Understanding how paths to a storage/LUN device are marked as Dead

Products

VMware vSphere ESXi

Issue/Introduction

This article explains the conditions that can lead to a path to a storage/LUN device being marked as Dead.

Environment

VMware vSphere ESXi 7.x

VMware vSphere ESXi 8.x

Resolution

A path to a storage/LUN device can be marked as Dead in these situations:

The ESXi/ESX storage stack determines a path is Dead due to the TEST_UNIT_READY command failing on probing
The ESXi/ESX storage stack receives a Host Status of 0x1 from an HBA driver, which indicates:
- Remote array port has timed out
- Remote array port has dropped from the fabric (RSCN)
- Remote array port has closed IP connection
The ESXi/ESX storage stack marks paths as Dead after a permanent device loss (PDL) check condition returned by the storage array

ESXi storage stack & SCSI command TEST_UNIT_READY

When a SCSI command fails to complete with a Host Status (for example, H:0x5), this cause the system to send SCSI command 0x0 (TEST_UNIT_READY) down the path where the command failed. If the TEST_UNIT_READY command also fails, the path is marked as Dead.

Also, the Disk.PathEval routine issues a TEST_UNIT_READY command down every path every 300 seconds (which is the default). If this command fails to complete, the path is also marked as Dead. TEST_UNIT_READY is issued down Dead paths on the same 300 second interval in case a path becomes available again, at which point the path is marked as On instead of Dead.

In this logging example, TEST_UNIT_READY is initiated instantly due to a failed command:

vmkernel: 116:03:44:19.039 cpu4:4100)WARNING: NMP: nmp_DeviceRequestFastDeviceProbe: NMP device "sym.029025256531353837" state in doubt; requested fast path state update...

Causes:

Bad/dropped frames in the fabric
Noisy device(s) in the fabric throwing a large number of errors
Overloaded storage array controllers
Switch issues (B2B credits exhaustion, memory leaks, bugs)

ESXi storage stack receives a Host Status of 0x1

Remote array port has timed out

If the connected array port has not been responsive for longer than the device timeout for the HBA driver, the HBA driver marks that device as missing. This causes the HBA driver to send a host status of NO_CONNECT (H:0x1) back to the ESXi/ESX storage stack layer, which in turn causes immediate failover to another good path (MRU/Fixed) or the removal of that path from the working paths list that is available for the Round Robin PSP to utilize. This affects paths to all LUNs provided through the array controller.

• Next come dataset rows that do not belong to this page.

-- ==== Sys2Proof/Tests/Slice0.lean ====
section
/-! SUPPORT. Tests on fixed values, expected results taken from the vectors of 95, and for every statement a
state that meets its hypotheses. -/

namespace Sys2Proof.Tests

open Sys2Proof Sys2Proof.Machine

/-! ### Well-formedness: an ill-formed term for each check -/

theorem test_wf_ctrl_mode : (Instr.wrCtrl ⟨false, true, .code01, false, 0⟩).wf = false := by decide
theorem test_wf_ctrl_prescaler : (Instr.wrCtrl ⟨false, true, .count32, false, 1⟩).wf = false := by decide
theorem test_wf_key : (Instr.irqUnlock 2).wf = false := by decide
theorem test_wf_accepts :
    (Instr.wrCtrl ⟨true, true, .count32, true, 0⟩).wf = true ∧ (Instr.irqUnlock 1).wf = true := by decide

/-! ### Decoding: the vectors of 95 section 2.1 -/

theorem test_decode_calls :
    decode 0x0000000000000001 = .ok .init ∧
    decode 0x0000000500000002 = .ok (.setTimeoutT 5 false) ∧
    decode 0x8000000000000002 = .ok (.setTimeoutT 0x80000000 false) ∧
    decode 0xFFFFFFFE00000182 = .ok (.setTimeoutP 0xFFFFFFFE true) ∧
    decode 0x0000000000000003 = .ok .queryElapsedT ∧ decode 0x0000000000000083 = .ok .queryElapsedP ∧
    decode 0x0000000000000004 = .ok .idleExitT ∧ decode 0x0000000000000084 = .ok .idleExitP := by decide

theorem test_decode_handler :
    decode 0x0000000000000005 = .ok .isrT ∧ decode 0x0000000000000085 = .ok .isrP ∧
    decode 0x0000000500000006 = .ok (.announce 5) ∧ decode 0x0000000000000007 = .ok .iret := by decide

theorem test_decode_peripheral :
    decode 0x0000000000000040 = .ok .rdCount ∧ decode 0x0000003200000041 = .ok (.wrComp 50) ∧
    decode 0x0000000000000042 = .ok .rdComp ∧ decode 0x0000000000000043 = .ok .waitSync ∧
    decode 0x0000000000000044 = .ok .rdSyncbusy ∧ decode 0x0000000000000045 = .ok .rdIntflag ∧
    decode 0x0000008100000046 = .ok (.wrIntflag ⟨true, true⟩) ∧
    decode 0x0000000100000047 = .ok (.wrIntenset ⟨true, false⟩) ∧
    decode 0x0000008000000048 = .ok (.wrIntenclr ⟨false, true⟩) ∧
    decode 0x0000000000000049 = .ok .rdInten ∧
    decode 0x000000820000004A = .ok (.wrCtrl ⟨false, true, .count32, true, 0⟩) ∧
    decode 0x000000010000004A = .ok (.wrCtrl ⟨true, false, .count32, false, 0⟩) ∧
    decode 0x000000000000004B = .ok .rdCtrl := by decide

theorem test_decode_interrupt_and_variables :
    decode 0x0000000000000060 = .ok .nvicSetpend ∧ decode 0x0000000000000061 = .ok .nvicClrpend ∧
    decode 0x0000000000000062 = .ok .nvicEnable ∧ decode 0x0000000000000063 = .ok .nvicDisable ∧
    decode 0x0000000000000064 = .ok .irqLock ∧ decode 0x0000000100000065 = .ok (.irqUnlock 1) ∧
    decode 0x0000000000000270 = .ok (.ldVar .tickCount) ∧
    decode 0x0000000700000471 = .ok (.stVar .target 7) := by decide

/-- Texts and words of the table after 30 R97. -/
theorem test_assembler_text :
    (foreverT false).asm = "SET_TIMEOUT.T -1, 0" ∧ encode (foreverT false) = 0xFFFFFFFF00000002 ∧
    (Instr.setTimeoutP 3 true).asm = "SET_TIMEOUT.P 3, 1" ∧
    (Instr.stVar .target 7).asm = "ST_VAR TARGET, 7" ∧ (Instr.wrComp 50).asm = "WR_COMP 50" := by decide

/-- 30 R97. -/
theorem test_pseudo_operations :
    foreverP true = .setTimeoutP (BitVec.ofInt 32 (-1)) true ∧ forceIrq = .nvicSetpend ∧
    critBegin = .irqLock ∧ critEnd 1 = .irqUnlock 1 := by decide

theorem test_decode_unassigned :
    decode 0x0000000000000000 = .error .unassigned ∧ decode 0x000000000000004C = .error .unassigned ∧
    decode 0x00000000000000C0 = .error .unassigned ∧ decode 0x0000000000000081 = .error .unassigned := by
  decide

theorem test_decode_reserved :
    decode 0x0000000000000800 = .error .reservedBits ∧ decode 0x0000000080000001 = .error .reservedBits := by
  decide

theorem test_decode_field :
    decode 0x0000000000000103 = .error .field ∧ decode 0x0000000000000240 = .error .field ∧
    decode 0x0000000000000670 = .error .field ∧ decode 0x0000000100000003 = .error .field ∧
    decode 0x000000040000004A = .error .field ∧ decode 0x000001000000004A = .error .field ∧
    decode 0x000000100000004A = .error .field ∧ decode 0x0000000200000046 = .error .field ∧
    decode 0x0000000200000065 = .error .field := by decide

/-! ### States for the tests -/

/-- The operating state of a build after INIT, idle (70 R233, R234). -/
def ready (m : Mode) : State :=
  { State.launch (Config.build m) with
    swrstLanded := true, inited := true, irqEn := true, comp := initComp (Config.build m),
    ctrl := initCtrl m true, inten := modeFlags m }

/-- The next turns of `s`. -/
def turns (ts : List Turn) (s : State) : State :=
  { s with sched := ts }

/-- The sequencer is to perform the step of `f` in normal context. -/
def calling (f : Frame) (s : State) : State :=
  { s with issuer := .sequencer, seqNormal := some f }
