-- ==== Sys2Proof/Machine/Rotator.lean ====
section
/-! DEFINITION. The rotator TWR's two functions `COS` and `SIN` (spec 40_numerics.md R129 to R132).
Properties T2 and T3 are written out; beyond them the functions are those of the part's rotator, a
free value of which only T1, T4 and T5 are known. -/

namespace Sys2Proof.Machine

/-- The rotator of the part (R129): a free value, see `Config.rotatorOf`. -/
def rotator : Config.Rotator := @Config.rotatorOf ⟨Laws.ConformingRotator.sample⟩

/-- `TRIG_EPS`, the absolute accuracy bound of `COS` and `SIN` on `[-pi, pi]`: a real number above zero
(R6, R131 T5). -/
def TRIG_EPS : ℝ := rotator.eps

/-- `COS` (R131): 1.0 at either zero (T2), `CNAN` at a NaN or an infinity (T3), else the rotator's. -/
def COS (x : F64) : F64 :=
  if isZero x then ONE else if isFinite x then rotator.cos x else CNAN

/-- `SIN` (R131): the operand itself at either zero (T2), `CNAN` at a NaN or an infinity (T3), else the
rotator's. -/
def SIN (x : F64) : F64 :=
  if isZero x then x else if isFinite x then rotator.sin x else CNAN

/-- The part's rotator is the reference instance (R132): the correctly rounded functions.  A claim that
needs a particular twiddle value must assume it and say so (R129). -/
def ReferenceRotator : Prop :=
  ∀ x : F64, isFinite x = true → isZero x = false →
    RoundsTo (Real.cos ((val x : ℚ) : ℝ)) false (COS x) ∧
    RoundsTo (Real.sin ((val x : ℚ) : ℝ)) (signBit x) (SIN x)

/-- The part has every parameter of its rotator at the default of R6: the reference instance, with
`TRIG_EPS = 2^-52`.  The defaults of the other parameters are `Config.Params.default`. -/
def DefaultRotator : Prop := ReferenceRotator ∧ TRIG_EPS = Config.defaultTrigEps

end Sys2Proof.Machine
end

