-- ==== Sys2Proof/Machine/Dispatch.lean ====
section
/-! DEFINITION. One arm per command: the meaning of each, in the state it finds the block in. -/

namespace Sys2Proof.Machine

def exec (i : Instr) (s : State) : Host.Outcome State Fault Refusal :=
  match i with
  | .nop => Sys2Proof.Machine.execNop s
  | .cadd rd ra rb => Sys2Proof.Machine.execCadd rd ra rb s
  | .csub rd ra rb => Sys2Proof.Machine.execCsub rd ra rb s
  | .cmul rd ra rb => Sys2Proof.Machine.execCmul rd ra rb s
  | .cconj rd ra => Sys2Proof.Machine.execCconj rd ra s
  | .cpolar rd ra => Sys2Proof.Machine.execCpolar rd ra s
  | .twid rd st k => Sys2Proof.Machine.execTwid rd st k s
  | .bfly rd ra rb => Sys2Proof.Machine.execBfly rd ra rb s
  | .cld rd idx => Sys2Proof.Machine.execCld rd idx s
  | .cst rd idx => Sys2Proof.Machine.execCst rd idx s
  | .bitrev => Sys2Proof.Machine.execBitrev s
  | .bstage st => Sys2Proof.Machine.execBstage st s
  | .fft => Sys2Proof.Machine.execFft s
  | .conjv => Sys2Proof.Machine.execConjv s
  | .ipost => Sys2Proof.Machine.execIpost s
  | .ifft => Sys2Proof.Machine.execIfft s
  | .npow2 => Sys2Proof.Machine.execNpow2 s
  | .zpad => Sys2Proof.Machine.execZpad s
  | .lift => Sys2Proof.Machine.execLift s

end Sys2Proof.Machine
end

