theorem t_masked (rd : Reg) {s k : Nat} (hs : stageFits s) (hk : twiddleIndexFits k) :
    assemble op (bitsT rd s k) &&& Format.t.mask = BitVec.ofNat 32 (op * 2 ^ 26) :=
  masked_eq_opcodeWord (fieldOpcode_assemble op _ hop (by unfold bitsT; omega))
    (low_zero_add 18 8
      (low_zero_add 16 2 (field_mask_operand (by decide))
        (field_masked_assemble (by decide) (by decide) (by unfold bitsT; omega)))
      (field_mask_operand (by decide)))

theorem m_masked (rd : Reg) {idx : Nat} (h : entryIndexFits idx) :
    assemble op (bitsM rd idx) &&& Format.m.mask = BitVec.ofNat 32 (op * 2 ^ 26) :=
  masked_eq_opcodeWord (fieldOpcode_assemble op _ hop (by unfold bitsM; omega))
    (low_zero_add 23 3
      (low_zero_add 16 7 (field_mask_operand (by decide))
        (field_masked_assemble (by decide) (by decide) (by unfold bitsM; omega)))
      (field_mask_operand (by decide)))

theorem s_masked {s : Nat} (h : stageFits s) :
    assemble op (bitsS s) &&& Format.s.mask = BitVec.ofNat 32 (op * 2 ^ 26) :=
  masked_eq_opcodeWord (fieldOpcode_assemble op _ hop (by unfold bitsS; omega))
    (low_zero_add 23 3
      (low_zero_add 18 5
        (field_masked_assemble (by decide) (by decide) (by unfold bitsS; omega))
        (field_mask_operand (by decide)))
      (field_masked_assemble (by decide) (by decide) (by unfold bitsS; omega)))

theorem z_masked : assemble op 0 &&& Format.z.mask = BitVec.ofNat 32 (op * 2 ^ 26) :=
  masked_eq_opcodeWord (fieldOpcode_assemble op 0 hop (by decide))
    (field_masked_assemble (by decide) (by decide) (by decide))

end Masks

/-- The word of a command has its opcode and no must-be-zero bit (R87, R104). -/
theorem encode_masked {i : Instr} (h : i.wellFormed = true) :
    encode i &&& i.format.mask = BitVec.ofNat 32 (i.opcode * 2 ^ 26) := by
  cases i with
  | cadd rd ra rb | csub rd ra rb | cmul rd ra rb | bfly rd ra rb =>
    exact r3_masked (opcode_lt _) rd ra rb
  | cconj rd ra | cpolar rd ra => exact r2_masked (opcode_lt _) rd ra
  | twid rd s k =>
    obtain ⟨hs, hk⟩ : stageFits s ∧ twiddleIndexFits k := by simpa [Instr.wellFormed] using h
    exact t_masked (opcode_lt _) rd hs hk
  | cld rd idx | cst rd idx => exact m_masked (opcode_lt _) rd (of_decide_eq_true h)
  | bstage s => exact s_masked (opcode_lt _) (of_decide_eq_true h)
  | _ => exact z_masked (opcode_lt _)

/-- The opcode of a word is the one of its bits under any format's mask. -/
theorem fieldOpcode_of_masked {f : Format} {op : Nat} {w : Word32} (hop : op < 2 ^ 6)
    (h : w &&& f.mask = BitVec.ofNat 32 (op * 2 ^ 26)) : fieldOpcode w = op :=
  (field_of_checkFormat hop (checkFormat_of_masked .nop h) (by cases f <;> decide)).trans (by omega)

/-! #### Decoding and encoding -/

/-- Settles O2: the word of a command passes the check of its format, and the operands read from it
are the command's. -/
theorem encodeThenDecode : Obligations.EncodeThenDecode := by
  intro i h
  have hmasked := encode_masked h
  calc decode (encode i)
      = checkFormat i.format i.opcode (encode i) (withOperandsOf (encode i) i) :=
        decode_of_opcode (fieldOpcode_of_masked (opcode_lt i) hmasked)
    _ = .ok (withOperandsOf (encode i) i) := checkFormat_of_masked _ hmasked
    _ = .ok i := by rw [withOperandsOf_encode h]

/-- The operands of a decoded command are fields of the word, so they fit their fields. -/
theorem wellFormed_of_decode {w : Word32} {i : Instr} (h : decode w = .ok i) :
    i.wellFormed = true := by
  unfold decode at h
  split at h
  case h_20 => cases h
  all_goals obtain rfl := (checkFormat_eq_ok h).2
  case h_7 =>
    exact Bool.and_eq_true_iff.mpr
      ⟨decide_eq_true (field_lt w 18 5), decide_eq_true (field_lt w 0 16)⟩
  case h_9 | h_10 => exact decide_eq_true (field_lt w 0 16)
  case h_12 => exact decide_eq_true (field_lt w 18 5)
  all_goals rfl

/-- Settles O3: the fields of a word fit, and its format leaves no other bit free. -/
theorem decodedWordIsCanonical : Obligations.DecodedWordIsCanonical :=
  fun _ _ h => ⟨wellFormed_of_decode h, encode_of_decode h⟩

/-- Settles O1, by running the decoder and the encoder on the six words. -/
theorem specWordsDecode : Obligations.SpecWordsDecode := by
  refine ⟨?_, ?_, ?_, ?_, ?_, ?_⟩ <;> exact ⟨by decide, by decide⟩

/-! #### Illegal words -/

/-- The opcode values that R97 reserves. -/
def ReservedOpcode (op : Nat) : Prop :=
  op = 0 ∨ (2 ≤ op ∧ op ≤ 7) ∨ (0x0D ≤ op ∧ op ≤ 0x0F) ∨ (0x12 ≤ op ∧ op ≤ 0x17) ∨
    (0x1A ≤ op ∧ op ≤ 0x1F) ∨ op = 0x26 ∨ op = 0x27 ∨ 0x2B ≤ op

/-- The decoder knows exactly the opcodes that are not reserved (R95, R97). -/
theorem reservedOpcode_iff (w : Word32) :
    ReservedOpcode (fieldOpcode w) ↔ decode w = .error .reservedOpcode := by
  unfold ReservedOpcode decode
  split
  case h_20 =>
    refine iff_of_true ?_ rfl
    simp only [imp_false] at *
    omega
  all_goals exact iff_of_false (by omega) (checkFormat_ne_reservedOpcode _ _ _ _)

/-- A word that does not decode raises `IllegalCommand` in an idle block (R97, R98, R218). -/
theorem csrWrite_cmd_illegal {w : Word32} {e : Illegal} {s : State} (hs : Idle s)
    (h : decode w = .error e) : csrWrite 8 w s = .next (faulted 1 w s) :=
  issueWord_illegal hs.2 h

/-- Settles O4: the decoder's arms are the opcodes that are not reserved, and any word that does not
decode is refused with the word recorded. -/
theorem reservedOpcodesAreIllegal : Obligations.ReservedOpcodesAreIllegal :=
  ⟨reservedOpcode_iff, fun _ _ hs h => csrWrite_cmd_illegal hs h, by decide, by decide, by decide⟩

/-- Settles O5: the opcode selects the format, and the format's check fails. -/
theorem mustBeZeroBitsAreIllegal : Obligations.MustBeZeroBitsAreIllegal := by
  intro w i hop hmask
  have hillegal : decode w = .error .mustBeZero :=
    (decode_of_opcode hop).trans (checkFormat_of_not_masked _ hmask)
  exact ⟨hillegal, fun _ hs => csrWrite_cmd_illegal hs hillegal⟩

end Sys2Proof.Proofs

/-! ### Proofs for the family 40_numerics: the bits of a word and what rounding makes of them. -/

namespace Sys2Proof.Proofs

open Sys2Proof.Machine

/-! #### A word as its sign and its bits 62:0

Read as a number, bits 62:0 say the class of a word, and up to the infinity the magnitude rises with
them: a greater exponent or, at one exponent, a greater fraction is a greater magnitude (R106). -/

/-- Bits 62:0 of a word: the exponent above the fraction (R105). -/
def magBits (x : F64) : Nat := expField x * 2 ^ 52 + fracField x

theorem fields_lt (x : F64) : expField x < 2 ^ 11 ∧ fracField x < 2 ^ 52 :=
  ⟨Nat.mod_lt _ (by norm_num), Nat.mod_lt _ (by norm_num)⟩

theorem magBits_lt (x : F64) : magBits x < 2 ^ 63 := by
  have := fields_lt x
  unfold magBits
  omega

theorem magBits_packSign (s : Bool) {b : Nat} (h : b < 2 ^ 63) : magBits (packSign s b) = b := by
  rw [magBits, expField_packSign s b h, fracField_packSign s b h]
  omega
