-- ==== Sys2Proof/Certificates/Slice0/Obligations.lean ====
section
/-! DEFINITION. The statements for the provers. Each docstring names the rule of spec/ it formalises. -/

open Sys2Proof Sys2Proof.Machine

/-! ## Encoding -/

/-- Decode and encode agree: the key word of every well-formed instruction, in its format, decodes to it (30_encoding.md
R92, R108, R109). -/
def Obligations.DecodeInvertsEncode : Prop :=
  ∀ i : Instr, wellFormed i = true → decode (encode i).1 (encode i).2 = .ok i

/-- The frame written for the key of a frame class selects that class, whatever the key: the keys on the way to it are
where R101 to R105 put them (R108). -/
def Obligations.KeyFrameSelectsItsClass : Prop :=
  ∀ i : Instr, wellFormed i = true → (encode i).1 ≠ .cmd →
    i ∈ frameClasses (keyFrame (encode i).1 (encode i).2)

/-- A key decodes to a row it matches, `key & mask = match`; any other row of the format it matches is the default; and
only a command word that no row matches is refused (R93, R108). -/
def Obligations.DecodeAnswersTheMatchingRow : Prop :=
  (∀ (fmt : Format) (w : Word) (i : Instr), decode fmt w = .ok i →
    wellFormed i = true ∧ (rowOf i).format = fmt ∧ w &&& (rowOf i).mask = (rowOf i).mtch ∧
      ∀ j : Instr, (rowOf j).format = fmt → w &&& (rowOf j).mask = (rowOf j).mtch →
        rowOf j = rowOf i ∨ (rowOf j).mask = 0) ∧
  (∀ (fmt : Format) (w : Word) (e : DecodeError), decode fmt w = .error e →
    fmt = .cmd ∧ ∀ j : Instr, (rowOf j).format = fmt → w &&& (rowOf j).mask ≠ (rowOf j).mtch)

/-- Key words written out from the tables of R92 and R109 decode to the rows they stand for. -/
def Obligations.KnownKeysDecode : Prop :=
  decode .cmd 0x00000020 = .ok .process ∧ decode .cmd 0xABCDEF11 = .ok .cacheUpdate ∧
  decode .cmd 0x00000001 = .ok .csum16 ∧ decode .etype 0x0806 = .ok .ethArp ∧
  decode .etype 0x86DD = .ok (.ethOther 0x86DD) ∧ decode .arpop 0x0001 = .ok .arpRequest ∧
  decode .ipproto 0x11 = .ok .ipUdp ∧ decode .icmptype 0x08 = .ok .icmpEchoRequest ∧
  decode .tcpflags 0x002 = .ok .tcpPureSyn ∧ decode .tcpflags 0x012 = .ok (.tcpOther 0x012)

/-- R93: exactly 250 opcodes are illegal, each is latched like any other, and its step ends it with `CMD_ILLEGAL` and
changes nothing else. -/
def Obligations.IllegalOpcodesEndWithCmdIllegal : Prop :=
  (∀ opc : BitVec 8, (∃ e, decodeCommand opc = .error e) ↔
    ¬ (opc = 0x01 ∨ opc = 0x02 ∨ opc = 0x03 ∨ opc = 0x10 ∨ opc = 0x11 ∨ opc = 0x20)) ∧
  ((List.range 256).filter fun n => !(decodeCommand (BitVec.ofNat 8 n)).toOption.isSome).length = 250 ∧
  (∀ (s : State) (v : Word), s.busy = false →
    (regWrite s 0x00 v).opc = v.extractLsb' 0 8 ∧ (regWrite s 0x00 v).busy = true) ∧
  dispCode .cmdIllegal = 0x30 ∧
  (∀ (s : State) (e : DecodeError), decodeCommand s.opc = .error e →
    ∃ t, engineStep s = .next t ∧ CommandEnds s t (plainReport .cmdIllegal) true 0 0 ∧ OutKept s t ∧ t.cache = s.cache)

/-! ## The step -/

/-- When a command is latched and the engine's turn has come, the step is `exec` of the instruction the opcode decodes
to; when that is `PROCESS`, it is `exec` of every class the frame selects as well. The step adds nothing around `exec`
(10_state.md R46). "When `BUSY = 0` the engine has no step": the step is then the host's next move, or nothing, as it is
while the engine's turn has not come. When the turn comes, and that a host without a program does nothing, is the model's
choice: log entries 5 and 6. -/
def Obligations.StepRunsTheDecodedInstruction : Prop :=
  (∀ s : State, s.busy = true → (hostNext s = none ∨ s.delay = 0) →
    (∀ i, decodeCommand s.opc = .ok i → step s = exec i s) ∧
    (∀ c, s.opc = 0x20 → c ∈ frameClasses (handedOver s) → step s = exec c s)) ∧
  (∀ s : State, (s.busy = false ∨ (s.delay ≠ 0 ∧ hostNext s ≠ none)) →
    (∀ m, hostNext s = some m → step s = hostMove m s) ∧ (hostNext s = none → step s = .next s))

Logging example on a Emulex driver:
```
<3> rport-13:0-3: blocked FC remote port time out: saving binding
<3>lpfc820 0000:05:00.1: 1:(0):0203 Devloss timeout on WWPN <WWPN> NPort x270024 Data: x0 x7 x0
<3> rport-13:0-2: blocked FC remote port time out: saving binding
<3>lpfc820 0000:05:00.1: 1:(0):0203 Devloss timeout on WWPN <WWPN> NPort x270023 Data: x0 x7 x0
```
Causes:
- Array controller crashed or hung
- Load on array controllers is very high which prevents timely response to SCSI commands
- Switch issues (B2B credits exhaustion, memory leaks, bugs)
Remote array port has dropped from the fabric

If the array port drops gracefully from the fabric, it sends out Registered State Change Notifications (RSCNs) or Logout between N_ports (LOGO) to connected devices or devices in the same fabric zone. If an array port does not gracefully drop from the fabric (for example, it becomes unresponsive), connected devices must wait for their device loss timeout (as described above in Remote array port has timed out). This affects paths to all LUNs provided through the array controller.

Causes:
- Array controller rebooted due to firmware upgrade
- Array controller rebooted to clear an erroneous state
- Array controller rebooted for other maintenance reasons
Remote array port has closed IP connection

In the same way an array controller drops from the fabric, this can also happen on the iSCSI side, and this can be seen as the closure of an iSCSI session on TCP/IP. This affects paths to all LUNs provided through the array controller.

ESXi storage stack and permanent device loss (PDL)

ESXi 5.x introduced permanent device loss (PDL), which was designed to augment the all-paths-down (APD) condition. Arrays that returned specific Check Conditions for I/O being issued to LUNs no longer presented to that initiator are interpreted by the stack as a permanent condition instead of a transient one. For more information, see Permanent Device Loss (PDL) and All-Paths-Down (APD) in vSphere ESXI

Logging example:

VMW_SATP_ALUA: satp_alua_issueCommandOnPath:661: Path "vmhba3:C0:T0:L0" (PERM LOSS) command 0xa3 failed with status Device is permanently unavailable. H:0x0 D:0x2 P:0x0 Valid sense data: 0x5 0x25 0x0.